Eigentlich gehört sie zu den sehr seltenen Wetterlagen, wäre da nicht das gehäufte Auftreten im Herbst: Die “Südlage, in Mitteleuropa überwiegend antizyklonal” ist ein typisches Herbstphänomen. Sie ist eng verbunden mit den Begriffen Altweibersommer, Goldener Oktober und Martinisommer. Gelegentlich kann sie aber auch im Frühling für erste Sommergefühle sorgen.
Beschreibung
Über Osteuropa liegt ein ausgedehntes, blockierendes Hochdruckgebiet, in der Höhe manchmal auch nur ein Keil in meridionaler Erstreckung. Im Gegensatz zur SEA existiert kein Ausläufer zum Nordmeer. Tiefer Luftdruck ist über dem östlichen Atlantik und Teilen Westeuropas vorherrschend. Die atlantische Frontalzone verläuft vom Seegebiet nördlich der Azoren nach Südwesteuropa und biegt dort nach Norden um. Randtiefs beeinflussen nur Südwest- und Westeuropa.
Zuordnung
Grosswettertyp (GWT): Süd
Zirkulationsform (ZF): meridional
Klimaregime: Block
Verwandte GWL: in antizyklonaler Richtung Südost antizyklonal SEA und Hoch Mitteleuropa HM; in zyklonaler Richtung Süd zyklonal SZ und Südost zyklonal SEZ
Statistik
häufigstes Auftreten im Zeitraum 2001-2023: Oktober 5.47 %
häufigstes Auftreten im Zeitraum 1881-2008: November 3.78 %, Oktober 3.43 %
seltenstes Auftreten im Zeitraum 2001-2023: Juni und August je 0.00 %
seltenstes Auftreten im Zeitraum 1881-2008: Juli 0.13 %
Häufigkeit Gesamtjahr im Zeitraum 2001-2023: 1.30 %, Veränderung gegenüber 1881-2008: -0.55 Prozentpunkte
Rang Häufigkeit aller GWL: 1881-2008 Rang 22, 2001-2023 Rang 21 (Rangverschiebung: +1)
längste ununterbrochene GWL SA: 13 Tage vom 19. September bis 1. Oktober 1938
häufigste Nachfolge-GWL 1881-1997: 1.: Hochdruckbrücke Mitteleuropa BM 12.0 % / 2.: West zyklonal WZ 11.5 % / 3.: Südost antizyklonal SEA 7.8 %
häufigste Nachfolge-GWL 1971-2022: 1.: Hochdruckbrücke Mitteleuropa BM 17.5 % / 2.: Südost zyklonal SEZ 11.1 % / 3.: West antizyklonal WA und Südwest zyklonal SWZ je 7.9 %
seltenste Nachfolge-GWL 1881-1997: 1.: Nord zyklonal NZ 0.0 %, Nord antizyklonal NA und Nordwest antizyklonal NWA je 0.5 %
folgt auf GWL 1971-2022: 1.: Hochdruckbrücke Mitteleuropa BM 15.4 % / 2.: Südwest zyklonal SWZ 9.2 % / 3.: diverse (WZ, SWA, HM, SEA) je 7.7 %
Mit nur etwas mehr als einem Prozent Anteil ist die antizyklonale Südlage ein echter Exot.
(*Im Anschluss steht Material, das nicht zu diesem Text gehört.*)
/-- The 128 bytes of a launch header (R96). -/
def Header.bytes (h : Header) : List Byte :=
  leBytes 4 h.id.toNat ++ leBytes 4 h.flags.toNat ++ leBytes 4 h.gx ++ leBytes 4 h.gy ++ leBytes 4 h.gz ++ leBytes 2 h.gang
    ++ leBytes 1 h.priority ++ leBytes 1 h.nroles ++ leBytes 4 h.vbytes ++ leBytes 1 h.tiles ++ leBytes 1 h.accs ++ leBytes 1 h.jregs
    ++ leBytes 1 h.stackKib ++ leBytes 8 h.codeVa.toNat ++ leBytes 8 h.dictVa.toNat ++ leBytes 8 h.argVa.toNat
    ++ leBytes 4 h.homeObj.toNat ++ leBytes 4 h.deadline ++ fitBytes 64 (h.roles.flatMap Role.bytes)

/-- Workgroups of a launch not yet ended: those admitted and those still to be admitted, of a DRAW the pixel workgroups formed (R395). -/
def Launch.unended (l : Launch) : Nat :=
  match l.origin with
  | .draw _ => l.live + l.pixels.length
  | _ => if l.refused then l.live else l.header.workgroups - (l.nextWg - l.live)

/-- What started a launch: the completion register and lane identity, or the queue handle, position, fence and value (R395). -/
def State.originBytes (s : State) (l : Launch) : List Byte :=
  match l.origin with
  | .push h pos fence value _ _ => leBytes 4 h.toNat ++ leBytes 4 pos.toNat ++ leBytes 8 fence.toNat ++ leBytes 8 value.toNat
  | .launch id | .draw id =>
    match s.cmd? id with
    | some c => leBytes 8 c.creg ++ s.laneIdentity l.ctx (((s.wg? c.lane.wg).map Workgroup.core).getD 0) c.lane false 0
    | none => List.replicate 24 0
  | .outside => List.replicate 24 0

/-- LAUNCH: the header, the next workgroup, the count not ended, what started it, and the grid barriers. -/
def State.launchBlock (s : State) (l : Launch) : Block :=
  ⟨.launch l.id, 12, 0, l.header.bytes ++ leBytes 4 l.nextWg ++ leBytes 4 l.unended ++ s.originBytes l
    ++ fieldBytes (barFields 8 Launch.bars fun b l => { l with bars := b }) l⟩

/-- GANG: 32 gang barriers. -/
def gangFields : List (Field Gang) := barFields 32 Gang.bars fun b q => { q with bars := b }

def gangBlock (launch : Nat) (q : Gang) : Block := ⟨.gang launch q.number, 4, q.number, fieldBytes gangFields q⟩

/-- A convergence register: its value, what has become of its round, and the pane, in 64 bytes. -/
def convFields : List (Field ConvReg) :=
  let flags (c : ConvReg) : Nat :=
    (if c.round.isSome then 1 else 0) + (if c.ran then 2 else 0) + (if c.stopped then 4 else 0) + (if c.filled != 0 then 8 else 0)
  let put (v : Nat) (c : ConvReg) : ConvReg :=
    { c with round := if v.testBit 0 then some (c.round.getD (formOf 0 0 0)) else none, ran := v.testBit 1, stopped := v.testBit 2
             filled := if v.testBit 3 then max 1 c.filled else 0 }
  [⟨4, fun c => c.word.toNat, fun v c => { c with target := v % 256, signed := v / 256 % 256, progress := v / 65536 % 256 }⟩,
   ⟨1, flags, put⟩, ⟨1, ConvReg.pane, fun v c => { c with pane := v % 4 }⟩, blank 58]

/-- Lanes of a workgroup as a set of bits: lane l of warp w is bit 32 w + l. -/
def lanesBits (ls : List (Nat × Nat)) : Nat := ls.foldl (fun n r => n ||| 2 ^ (32 * r.1 + r.2)) 0

/-- The lanes whose bits are set, those of a list first, in its order. -/
def lanesIn (known : List (Nat × Nat)) (v : Nat) : List (Nat × Nat) :=
  let all := ((List.range 1024).filter v.testBit).map fun b => (b / 32, b % 32)
  known.filter all.contains ++ all.filter fun r => !known.contains r

/-- The open round of a convergence register: word, template and literal of its instruction, the operand values, and the signers
(R260, R262). -/
def openFields : List (Field ConvReg) :=
  let form (c : ConvReg) : Form := c.round.getD (formOf 0 0 0)
  let put (c : ConvReg) (w : Word) (t : Template) (lit : Word) : ConvReg :=
    { c with round := c.round.map fun _ => formOf w t lit, mop := (templateMop t).toNat }
  let template (c : ConvReg) : Template := (form c).template (BitVec.ofNat 10 c.mop)
  [⟨4, fun c => (form c).word.toNat, fun v c => put c (wordOf v) (template c) (form c).lit⟩,
   ⟨16, fun c => (template c).toNat, fun v c => put c (form c).word (BitVec.ofNat 128 v) (form c).lit⟩,
   ⟨4, fun c => (form c).lit.toNat, fun v c => put c (form c).word (template c) (wordOf v)⟩,
   ⟨4, fun c => c.values.length, fun v c => { c with values := (List.range (min v 16)).map fun i => c.values.getD i 0 }⟩]
    ++ (List.range 16).map (fun i => ⟨4, fun c => (c.values.getD i 0).toNat, fun v c => { c with values := setNth c.values i (wordOf v) }⟩)
    ++ [⟨128, fun c => lanesBits c.signers, fun v c => { c with signers := lanesIn c.signers v }⟩, blank 4]

/-- The identity of a workgroup, its arguments, and its barriers. -/
def workgroupFields : List (Field Workgroup) :=
  [⟨4, Workgroup.linear, fun _ g => g⟩, ⟨4, Workgroup.wgx, fun v g => { g with wgx := v }⟩,
   ⟨4, Workgroup.wgy, fun v g => { g with wgy := v }⟩, ⟨4, Workgroup.wgz, fun v g => { g with wgz := v }⟩,
   shown 4 Workgroup.gang, blank 12]
    ++ (List.range 8).map (fun i => ⟨4, fun g => (g.args.getD i 0).toNat, fun v g => { g with args := setNth g.args i (wordOf v) }⟩)
    ++ barFields 16 Workgroup.bars fun b g => { g with bars := b }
Der Rückgang in sonst allen Monaten wird von der deutlichen Zunahme im Oktober nur teilweise wettgemacht. Grundsätzlich ist diese Wetterlage ein Herbstphänomen, einen zweiten schwachen Auftritt hat sie im Frühling. Fast gänzlich gefehlt hat sie bisher im Sommer, neuerdings trat sie aber gleich zwei Mal (07.-09.07.2023 und 11.-13.08.2024) auf.
Mitte Oktober erreicht Süd antizyklonal die Spitze der Wahrscheinlichkeit von über 13 % der Jahre, das ist für eine Wetterlage mit nur wenig mehr als 1 % Vorkommen im Jahresdurchschnitt beachtlich. Die früher typische Martinisommer-Lage hat sich inzwischen um etwa eine Woche im November vorverschoben.
Im langfristigen Trend seit 1881 ist SA nur geringfügigen Schwankungen unterworfen. Ein etwas gehäufteres Auftreten von durchschnittlich neun Tagen pro Jahr im gleitenden 30-Jahresmittel gab es im ersten Drittel des letzten Jahrhunderts und dann wieder in den 70er-Jahren. Die Unterschiede von Jahr zu Jahr sind hingegen beträchtlich und eher zufällig: In vielen Jahren tritt sie überhaupt nicht auf, in guten Jahren an bis zu 15 Tagen. Ein Trend zu langfristiger Veränderung ist daher nicht auszumachen.
Witterung
Trocken und warm, insbesondere in den Föhngebieten inneralpin und nördlich der Alpen. Im Winterhalbjahr unterhalb der Inversion kühl, darüber meist sehr mild.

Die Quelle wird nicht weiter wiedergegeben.